All our conclusions and recommendations are listed in Chapter 7. They are summarised below.

We recommend that Parliament should establish a joint committee–made up of MPs and Peers–to exercise greater parliamentary oversight of HMRC and the settlements it reaches with multinationals. Like the Intelligence and Security Committee, the new Committee would examine confidential evidence in private. 

We recommend that the Treasury should urgently review the UK's corporate taxation regime and report back within a year with proposed changes to be made at home and pursued internationally, especially through the OECD

On the international front, we recognise that the Treasury are already working for early implementation of the OECD's Action Plan to tackle Base Erosion and Profit Shifting (BEPS). We recommend that the review should also consider other approaches to the taxation of multinational companies' profits, such as a destination-based cash flow tax.

In the UK, we recommend that the review should re-examine some fundamentals of the UK's corporation tax regime, including differential tax treatment of debt and equity and the scope for introduction of an allowance for corporate equity.

We recognise that the Treasury will already be working on policy initiatives against avoidance already announced by the Government, such as naming and shaming promoters of tax avoidance schemes, and self-certification of compliance with tax obligations by companies bidding for public contracts. We recommend that the review should also consider a series of anti-avoidance measures for the shorter term, such as:

(i) regulation of tax advisers; 

(ii) measures to penalise users of failed tax avoidance schemes; 

(iii) a requirement on companies with large operations in the UK to publish a proforma summary of their corporation tax returns, so as to bring about greater transparency. 

We also recommend that HMRC should be better resourced to deal effectively with the tax affairs of complex and well-resourced multinationals.
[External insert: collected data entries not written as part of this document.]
/-! `State.setHart` -/

@[simp] theorem State.setHart_agenda (s : State) (k : Nat) (h : Hart) : (s.setHart k h).agenda = s.agenda := rfl
@[simp] theorem State.setHart_cur (s : State) (k : Nat) (h : Hart) : (s.setHart k h).cur = s.cur := rfl
@[simp] theorem State.setHart_stopAt (s : State) (k : Nat) (h : Hart) : (s.setHart k h).stopAt = s.stopAt := rfl
@[simp] theorem State.setHart_draws (s : State) (k : Nat) (h : Hart) : (s.setHart k h).draws = s.draws := rfl
@[simp] theorem State.setHart_writeSeq (s : State) (k : Nat) (h : Hart) : (s.setHart k h).writeSeq = s.writeSeq := rfl
@[simp] theorem State.setHart_harts (s : State) (k : Nat) (h : Hart) : (s.setHart k h).harts = Assoc.put s.harts k h := rfl
@[simp] theorem State.setHart_mem (s : State) (k : Nat) (h : Hart) : (s.setHart k h).mem = s.mem := rfl
@[simp] theorem State.setHart_badWords (s : State) (k : Nat) (h : Hart) : (s.setHart k h).badWords = s.badWords := rfl
@[simp] theorem State.setHart_badHarts (s : State) (k : Nat) (h : Hart) : (s.setHart k h).badHarts = s.badHarts := rfl
@[simp] theorem State.setHart_owners (s : State) (k : Nat) (h : Hart) : (s.setHart k h).owners = s.owners := rfl
@[simp] theorem State.setHart_spilled (s : State) (k : Nat) (h : Hart) : (s.setHart k h).spilled = s.spilled := rfl
@[simp] theorem State.setHart_rlt (s : State) (k : Nat) (h : Hart) : (s.setHart k h).rlt = s.rlt := rfl
@[simp] theorem State.setHart_seals (s : State) (k : Nat) (h : Hart) : (s.setHart k h).seals = s.seals := rfl
@[simp] theorem State.setHart_treeStores (s : State) (k : Nat) (h : Hart) : (s.setHart k h).treeStores = s.treeStores := rfl
@[simp] theorem State.setHart_attestation (s : State) (k : Nat) (h : Hart) : (s.setHart k h).attestation = s.attestation := rfl
@[simp] theorem State.setHart_compactions (s : State) (k : Nat) (h : Hart) : (s.setHart k h).compactions = s.compactions := rfl
@[simp] theorem State.setHart_queues (s : State) (k : Nat) (h : Hart) : (s.setHart k h).queues = s.queues := rfl
@[simp] theorem State.setHart_dies (s : State) (k : Nat) (h : Hart) : (s.setHart k h).dies = s.dies := rfl
@[simp] theorem State.setHart_launches (s : State) (k : Nat) (h : Hart) : (s.setHart k h).launches = s.launches := rfl
@[simp] theorem State.setHart_nextTag (s : State) (k : Nat) (h : Hart) : (s.setHart k h).nextTag = s.nextTag := rfl
@[simp] theorem State.setHart_turns (s : State) (k : Nat) (h : Hart) : (s.setHart k h).turns = s.turns := rfl
@[simp] theorem State.setHart_vacated (s : State) (k : Nat) (h : Hart) : (s.setHart k h).vacated = s.vacated := rfl
@[simp] theorem State.setHart_nodes (s : State) (k : Nat) (h : Hart) : (s.setHart k h).nodes = s.nodes := rfl
@[simp] theorem State.setHart_exchanges (s : State) (k : Nat) (h : Hart) : (s.setHart k h).exchanges = s.exchanges := rfl
@[simp] theorem State.setHart_pending (s : State) (k : Nat) (h : Hart) : (s.setHart k h).pending = s.pending := rfl
@[simp] theorem State.setHart_peerIn (s : State) (k : Nat) (h : Hart) : (s.setHart k h).peerIn = s.peerIn := rfl
@[simp] theorem State.setHart_hub (s : State) (k : Nat) (h : Hart) : (s.setHart k h).hub = s.hub := rfl
@[simp] theorem State.setHart_outputs (s : State) (k : Nat) (h : Hart) : (s.setHart k h).outputs = s.outputs := rfl

/-! `State.onHart` -/

@[simp] theorem State.onHart_agenda (s : State) (k : Nat) (f : Hart → Hart) : (s.onHart k f).agenda = s.agenda := rfl
@[simp] theorem State.onHart_cur (s : State) (k : Nat) (f : Hart → Hart) : (s.onHart k f).cur = s.cur := rfl
@[simp] theorem State.onHart_stopAt (s : State) (k : Nat) (f : Hart → Hart) : (s.onHart k f).stopAt = s.stopAt := rfl
@[simp] theorem State.onHart_draws (s : State) (k : Nat) (f : Hart → Hart) : (s.onHart k f).draws = s.draws := rfl
@[simp] theorem State.onHart_writeSeq (s : State) (k : Nat) (f : Hart → Hart) : (s.onHart k f).writeSeq = s.writeSeq := rfl
@[simp] theorem State.onHart_harts (s : State) (k : Nat) (f : Hart → Hart) : (s.onHart k f).harts = Assoc.change s.harts k f := rfl
@[simp] theorem State.onHart_mem (s : State) (k : Nat) (f : Hart → Hart) : (s.onHart k f).mem = s.mem := rfl
@[simp] theorem State.onHart_badWords (s : State) (k : Nat) (f : Hart → Hart) : (s.onHart k f).badWords = s.badWords := rfl
@[simp] theorem State.onHart_badHarts (s : State) (k : Nat) (f : Hart → Hart) : (s.onHart k f).badHarts = s.badHarts := rfl
@[simp] theorem State.onHart_owners (s : State) (k : Nat) (f : Hart → Hart) : (s.onHart k f).owners = s.owners := rfl
@[simp] theorem State.onHart_spilled (s : State) (k : Nat) (f : Hart → Hart) : (s.onHart k f).spilled = s.spilled := rfl
@[simp] theorem State.onHart_rlt (s : State) (k : Nat) (f : Hart → Hart) : (s.onHart k f).rlt = s.rlt := rfl
@[simp] theorem State.onHart_seals (s : State) (k : Nat) (f : Hart → Hart) : (s.onHart k f).seals = s.seals := rfl
@[simp] theorem State.onHart_treeStores (s : State) (k : Nat) (f : Hart → Hart) : (s.onHart k f).treeStores = s.treeStores := rfl
@[simp] theorem State.onHart_attestation (s : State) (k : Nat) (f : Hart → Hart) : (s.onHart k f).attestation = s.attestation := rfl
@[simp] theorem State.onHart_compactions (s : State) (k : Nat) (f : Hart → Hart) : (s.onHart k f).compactions = s.compactions := rfl
@[simp] theorem State.onHart_queues (s : State) (k : Nat) (f : Hart → Hart) : (s.onHart k f).queues = s.queues := rfl
@[simp] theorem State.onHart_dies (s : State) (k : Nat) (f : Hart → Hart) : (s.onHart k f).dies = s.dies := rfl
@[simp] theorem State.onHart_launches (s : State) (k : Nat) (f : Hart → Hart) : (s.onHart k f).launches = s.launches := rfl
@[simp] theorem State.onHart_nextTag (s : State) (k : Nat) (f : Hart → Hart) : (s.onHart k f).nextTag = s.nextTag := rfl
@[simp] theorem State.onHart_turns (s : State) (k : Nat) (f : Hart → Hart) : (s.onHart k f).turns = s.turns := rfl
@[simp] theorem State.onHart_vacated (s : State) (k : Nat) (f : Hart → Hart) : (s.onHart k f).vacated = s.vacated := rfl
@[simp] theorem State.onHart_nodes (s : State) (k : Nat) (f : Hart → Hart) : (s.onHart k f).nodes = s.nodes := rfl
@[simp] theorem State.onHart_exchanges (s : State) (k : Nat) (f : Hart → Hart) : (s.onHart k f).exchanges = s.exchanges := rfl
@[simp] theorem State.onHart_pending (s : State) (k : Nat) (f : Hart → Hart) : (s.onHart k f).pending = s.pending := rfl
@[simp] theorem State.onHart_peerIn (s : State) (k : Nat) (f : Hart → Hart) : (s.onHart k f).peerIn = s.peerIn := rfl
@[simp] theorem State.onHart_hub (s : State) (k : Nat) (f : Hart → Hart) : (s.onHart k f).hub = s.hub := rfl
@[simp] theorem State.onHart_outputs (s : State) (k : Nat) (f : Hart → Hart) : (s.onHart k f).outputs = s.outputs := rfl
I welcome the report: some of its conclusions are clearly relevant and appropriate, I have highlighted those that make obvious sense. There are, however, some deeply worrying recommendations in there.

Giving allowances for equity rather than restricting relief for debt simply reduces, yet again, the tax paid on capital and shifts the burden of tax, once more onto ordinary people.
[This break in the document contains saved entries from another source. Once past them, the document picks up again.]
-- ==== Sys2Proof/Laws/Memory.lean ====
section
/-! SUPPORT. Every operation that changes memory keeps its canonical form. -/

namespace Sys2Proof.Machine

/-- A loop over elements keeps what each of its turns keeps. -/
theorem forElems_keeps {α : Type} (p : α → Prop) (f : Nat → α → α) (hf : ∀ i x, p x → p (f i x)) (n i : Nat) (x : α)
    (h : p x) : p (forElems f n i x) := by
  induction n generalizing i x with
  | zero => exact h
  | succ n ih => exact ih (i + 1) (f i x) (hf i x h)

/-- A store of bytes or of a half byte keeps the canonical form. -/
theorem Mem.wf_store {m : Mem} (a : Nat) (bs : List Byte) (nibble : Nat) (h : Mem.wf m = true) :
    Mem.wf (m.store a bs nibble) = true := by
  unfold Mem.store
  split
  · exact Mem.wf_writeBytes a bs h
  · cases bs with
    | nil => exact h
    | cons b r => exact Mem.wf_write a _ h

theorem Mem.wf_putImage {m : Mem} (a n x : Nat) (h : Mem.wf m = true) : Mem.wf (m.putImage a n x) = true := by
  unfold Mem.putImage
  split
  · exact Mem.wf_clear a n h
  · exact Mem.wf_writeBytes a _ h

theorem Matrix.wf_write (x : Matrix) (a : Nat) {m : Mem} (h : Mem.wf m = true) : Mem.wf (x.write a m) = true :=
  Mem.wf_foldl _ (fun _ p hm => Mem.wf_putImage (a + p.1) p.2.1 p.2.2 hm) _ h

theorem Matrix.wf_writeShapes (x : Matrix) (a : Nat) {m : Mem} (h : Mem.wf m = true) : Mem.wf (x.writeShapes a m) = true :=
  Mem.wf_foldl _ (fun _ _ hm => Mem.wf_putImage _ _ _ hm) _ h

/-- Laying nibbles over memory keeps the canonical form. -/
theorem Mem.wf_lay {m : Mem} (a : Nat) (bs : List Byte) (mine : Nat → Nat → Bool) (h : Mem.wf m = true) :
    Mem.wf (m.lay a bs mine) = true := by
  refine forElems_keeps (fun x => Mem.wf x = true) _ (fun i x hx => ?_) _ _ _ h
  dsimp only
  split <;> first | exact Mem.wf_write _ _ hx | exact hx

theorem wf_setTouched (f : Nat → Byte) {m : Mem} (ws : List WriteRec) (h : Mem.wf m = true) :
    Mem.wf (setTouched f m ws) = true :=
  Mem.wf_foldl _ (fun _ _ hm => Mem.wf_lay _ _ _ hm) _ h

/-- Clearing the lane slices of a seat keeps the canonical form. -/
theorem State.freshSlices_wf {s : State} (cls : BitVec 2) (core lanes qtr : Nat) (h : Mem.wf s.mem = true) :
    Mem.wf (s.freshSlices cls core lanes qtr).mem = true :=
  Mem.wf_foldl _ (fun _ _ hm => Mem.wf_clear _ _ hm) _ h

/-- Keeping the bytes of sealed extents keeps the canonical form. -/
theorem State.keepSealed_wf (s : State) {m : Mem} (h : Mem.wf m = true) : Mem.wf (s.keepSealed m) = true :=
  Mem.wf_foldl _ (fun _ _ hm => Mem.wf_foldl _ (fun _ c hy => Mem.wf_write c.1 c.2 hy) _ (Mem.wf_clear _ _ hm)) _ h

theorem wf_putContext {m : Mem} (a : Nat) (parts : List (Nat × Nat × Nat)) (h : Mem.wf m = true) :
    Mem.wf (putContext m a parts) = true :=
  Mem.wf_foldl _ (fun _ p hm => Mem.wf_putImage (a + p.1) p.2.1 p.2.2 hm) _ (Mem.wf_clear a recordBytes h)

theorem wf_copyUnsealed (seals : List SealEntry) {m : Mem} (src dst size : Nat) (h : Mem.wf m = true) :
    Mem.wf (copyUnsealed seals m src dst size) = true := by
  refine Mem.wf_foldl _ (fun x e hx => ?_) _ (Mem.wf_copy src dst size h)
  split
  · exact Mem.wf_foldl _ (fun _ c hy => Mem.wf_write c.1 c.2 hy) _ (Mem.wf_clear _ _ hx)
  · exact hx

/-- Bringing the copies of compactions up to date keeps the canonical form. -/
theorem State.recopy_wf (s : State) {m : Mem} (h : Mem.wf m = true) : Mem.wf (s.recopy m) = true := by
  refine Mem.wf_foldl _ (fun x c hx => ?_) _ h
  split
  · split
    · exact hx
    · exact wf_copyUnsealed _ _ _ _ hx
  · exact hx

/-- A compaction's copying keeps the canonical form. -/
theorem State.copyOn_wf {s : State} (ctx : Nat) (c : Compaction) (n : Nat) (h : Mem.wf s.mem = true) :
    Mem.wf (s.copyOn ctx c n).mem = true := wf_copyUnsealed _ _ _ _ h

/-- A write that reaches its home keeps the canonical form. -/
theorem State.storeHome_wf {s : State} (writer : Option Nat) (a : Nat) (bs : List Byte) (nibble : Nat)
    (h : Mem.wf s.mem = true) : Mem.wf (s.storeHome writer a bs nibble).mem = true := by
  simp only [State.storeHome]
  cases s.mirror a with
  | none => exact Mem.wf_store a bs nibble h
  | some b => exact Mem.wf_store b bs nibble (Mem.wf_store a bs nibble h)

/-- Swapping matrix state out keeps the canonical form. -/
theorem State.spill_wf {s : State} (k : Nat) (h : Mem.wf s.mem = true) : Mem.wf (s.spill k).mem = true := by
  unfold State.spill
  split
  · exact h
  · exact State.keepSealed_wf s (Matrix.wf_writeShapes _ _ (Matrix.wf_write _ _ h))

theorem State.unspill_mem (s : State) (k : Nat) : (s.unspill k).mem = s.mem := by
  unfold State.unspill
  split <;> rfl

theorem State.claimMatrix_wf {s : State} (k : Nat) (h : Mem.wf s.mem = true) : Mem.wf (s.claimMatrix k).mem = true := by
  unfold State.claimMatrix
  dsimp only
  split
  · split
    · exact h
    · simpa [State.unspill_mem] using State.spill_wf _ h
  · simpa [State.unspill_mem] using h

end Sys2Proof.Machine
end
And a destination-based cash flow tax (a Prof Mike Devereux idea from the Oxford University Said Business School - funded as it is by very big business) is actually and very simply a suggestion to, in effect, increase VAT to replace corporation tax - which would again simply shift the burden of tax from capital onto ordinary people. It would also strip taxing rights out of poorer and developing countries where, of course, consumption is lower but need for corporate tax revenues is highest. This is a theme I will return to.
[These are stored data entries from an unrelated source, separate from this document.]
theorem packSlot_vector (hop : VectorHop) (d a : RegIdx) (et : ElemType) (mk xa : Bool) :
    (packSlot (.vector hop d a et mk xa)).getLsbD 30 = true ∧
    (packSlot (.vector hop d a et mk xa)).extractLsb' 24 6 = hop.code := by
  have h (i : Nat) : BitVec.getLsbD (w := 31) (BitVec.ofBool true ++ hop.code ++ d ++ a ++ BitVec.ofNat 4 et.code ++
      BitVec.ofBool mk ++ BitVec.ofBool xa ++ (0 : BitVec 6)) i = BitVec.getLsbD (BitVec.ofBool true ++ hop.code ++ d ++ a ++
      BitVec.ofNat 4 et.code ++ BitVec.ofBool mk ++ BitVec.ofBool xa ++ (0 : BitVec 6)) i := rfl
  constructor
  · simp only [packSlot, h]
    simp only [BitVec.getLsbD_append, -Nat.reduceAdd]
    simp
  · ext i hi
    have : i < 6 := hi
    simp only [packSlot, BitVec.getElem_extractLsb', h]
    simp only [BitVec.getLsbD_append, -Nat.reduceAdd]
    interval_cases i <;> simp

theorem scalarHopOf_code (hop : ScalarHop) : scalarHopOf hop.code.toNat = some hop := by cases hop <;> rfl

theorem vectorHopOf_code (hop : VectorHop) : vectorHopOf hop.code.toNat = some hop := by cases hop <;> rfl

theorem decodeSlot_allocated (x : Slot) : decodeSlot (packSlot x) ≠ .error .unallocated := by
  cases x with
  | scalar hop d a imm =>
    have h := packSlot_scalar hop d a imm
    simp only [decodeSlot, h, scalarHopOf_code, Bool.false_eq_true, if_false]
    split
    · simp
    · split <;> simp
  | vector hop d a et mk xa =>
    have h := packSlot_vector hop d a et mk xa
    simp only [decodeSlot, h, vectorHopOf_code, if_true]
    split <;> simp

theorem packPaired_allocated (x y : Slot) : decodeWord (packPaired x y) ≠ .error .unallocated := by
  have hx := decodeSlot_allocated x
  have hy := decodeSlot_allocated y
  simp only [decodeWord, packPaired_paired, decodePaired, packPaired_zero, packPaired_slot0, packPaired_slot1, if_true,
    Bool.false_eq_true, if_false]
  split
  · contradiction
  · contradiction
  · simp only [checked]; split <;> simp
  · simp

/-- The bits of a hint (R118), place by place. -/
theorem packHint_bit (h : BitVec 2) (b : BitVec 56) (i : Nat) : (packHint h b).getLsbD i =
    BitVec.getLsbD (BitVec.ofBool false ++ (31 : BitVec 5) ++ h ++ b) i := rfl

theorem packHint_maj (h : BitVec 2) (b : BitVec 56) (x : BitVec 7)
    (e : ∀ i, i < 7 → x.getLsbD i = if i < 2 then h.getLsbD i else (31 : BitVec 5).getLsbD (i - 2)) :
    bitsAt (packHint h b) 56 7 = x := by
  apply BitVec.eq_of_getLsbD_eq
  intro i t
  rw [e i t]
  simp only [bitsAt, BitVec.getLsbD_extractLsb', packHint_bit]
  simp only [BitVec.getLsbD_append, -Nat.reduceAdd]
  interval_cases i <;> simp

theorem packHint_allocated (h : BitVec 2) (b : BitVec 56) : decodeWord (packHint h b) ≠ .error .unallocated := by
  have p : bitAt (packHint h b) 63 = false := by
    rw [bitAt, packHint_bit]
    simp only [BitVec.getLsbD_append, -Nat.reduceAdd]
    simp
  have m : 0x7C ≤ (bitsAt (packHint h b) 56 7).toNat := by
    have c : h = 0 ∨ h = 1 ∨ h = 2 ∨ h = 3 := (by decide : ∀ x : BitVec 2, x = 0 ∨ x = 1 ∨ x = 2 ∨ x = 3) h
    have e (x : BitVec 7) (g : 0x7C ≤ x.toNat) (hx : bitsAt (packHint h b) 56 7 = x) :
        0x7C ≤ (bitsAt (packHint h b) 56 7).toNat := by rw [hx]; exact g
    rcases c with rfl | rfl | rfl | rfl
    · exact e 0x7C (by decide) (packHint_maj 0 b 0x7C (by decide))
    · exact e 0x7D (by decide) (packHint_maj 1 b 0x7D (by decide))
    · exact e 0x7E (by decide) (packHint_maj 2 b 0x7E (by decide))
    · exact e 0x7F (by decide) (packHint_maj 3 b 0x7F (by decide))
  simp only [decodeWord, p, m, if_true, Bool.false_eq_true, if_false]
  simp

namespace Encoding

/-- The word that the encoder gives an instruction, if it gives one, passes the first check of Table 4.12. -/
def Statement (i : Instr) : Prop := ∀ w, encode i = some w → decodeWord w ≠ .error .unallocated

theorem add (f : RFields) : Statement (.add f) := by
  rintro w ⟨⟩
  exact packR_allocated f rfl rfl

theorem sub (f : RFields) : Statement (.sub f) := by
  rintro w ⟨⟩
  exact packR_allocated f rfl rfl

theorem and (f : RFields) : Statement (.and f) := by
  rintro w ⟨⟩
  exact packR_allocated f rfl rfl

theorem or (f : RFields) : Statement (.or f) := by
  rintro w ⟨⟩
  exact packR_allocated f rfl rfl

theorem xor (f : RFields) : Statement (.xor f) := by
  rintro w ⟨⟩
  exact packR_allocated f rfl rfl

theorem sll (f : RFields) : Statement (.sll f) := by
  rintro w ⟨⟩
  exact packR_allocated f rfl rfl

theorem srl (f : RFields) : Statement (.srl f) := by
  rintro w ⟨⟩
  exact packR_allocated f rfl rfl

theorem sra (f : RFields) : Statement (.sra f) := by
  rintro w ⟨⟩
  exact packR_allocated f rfl rfl

theorem slt (f : RFields) : Statement (.slt f) := by
  rintro w ⟨⟩
  exact packR_allocated f rfl rfl

theorem sltn (f : RFields) : Statement (.sltn f) := by
  rintro w ⟨⟩
  exact packR_allocated f rfl rfl

theorem min (f : RFields) : Statement (.min f) := by
  rintro w ⟨⟩
  exact packR_allocated f rfl rfl

theorem max (f : RFields) : Statement (.max f) := by
  rintro w ⟨⟩
  exact packR_allocated f rfl rfl

theorem minn (f : RFields) : Statement (.minn f) := by
  rintro w ⟨⟩
  exact packR_allocated f rfl rfl

theorem maxn (f : RFields) : Statement (.maxn f) := by
  rintro w ⟨⟩
  exact packR_allocated f rfl rfl

theorem mul (f : RFields) : Statement (.mul f) := by
  rintro w ⟨⟩
  exact packR_allocated f rfl rfl

theorem mulh (f : RFields) : Statement (.mulh f) := by
  rintro w ⟨⟩
  exact packR_allocated f rfl rfl

theorem mulhn (f : RFields) : Statement (.mulhn f) := by
  rintro w ⟨⟩
  exact packR_allocated f rfl rfl

theorem clz (f : RFields) : Statement (.clz f) := by
  rintro w ⟨⟩
  exact packR_allocated f rfl rfl

theorem ctz (f : RFields) : Statement (.ctz f) := by
  rintro w ⟨⟩
  exact packR_allocated f rfl rfl

theorem popc (f : RFields) : Statement (.popc f) := by
  rintro w ⟨⟩
  exact packR_allocated f rfl rfl

theorem brev (f : RFields) : Statement (.brev f) := by
  rintro w ⟨⟩
  exact packR_allocated f rfl rfl

theorem sel (f : RFields) : Statement (.sel f) := by
  rintro w ⟨⟩
  exact packR_allocated f rfl rfl

theorem div (f : RFields) : Statement (.div f) := by
  rintro w ⟨⟩
  exact packR_allocated f rfl rfl

theorem rem (f : RFields) : Statement (.rem f) := by
  rintro w ⟨⟩
  exact packR_allocated f rfl rfl

theorem divn (f : RFields) : Statement (.divn f) := by
  rintro w ⟨⟩
  exact packR_allocated f rfl rfl

theorem remn (f : RFields) : Statement (.remn f) := by
  rintro w ⟨⟩
  exact packR_allocated f rfl rfl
For now it is worth noting that this is a welcome report for the summary to provides of current thinking. But in terms of its economic logic it reveals a profoundly regressive view point that ignored evidence on unitary tax, gave too much weight to big business and its advisers and which reveals a poverty of thinking about how to really address the problem - which is the ability of multinational corporations to arbitrage the tax system to provide them with an inherent tax advantage, which the committee appeared unwilling to tackle based on my reading of the report, so far.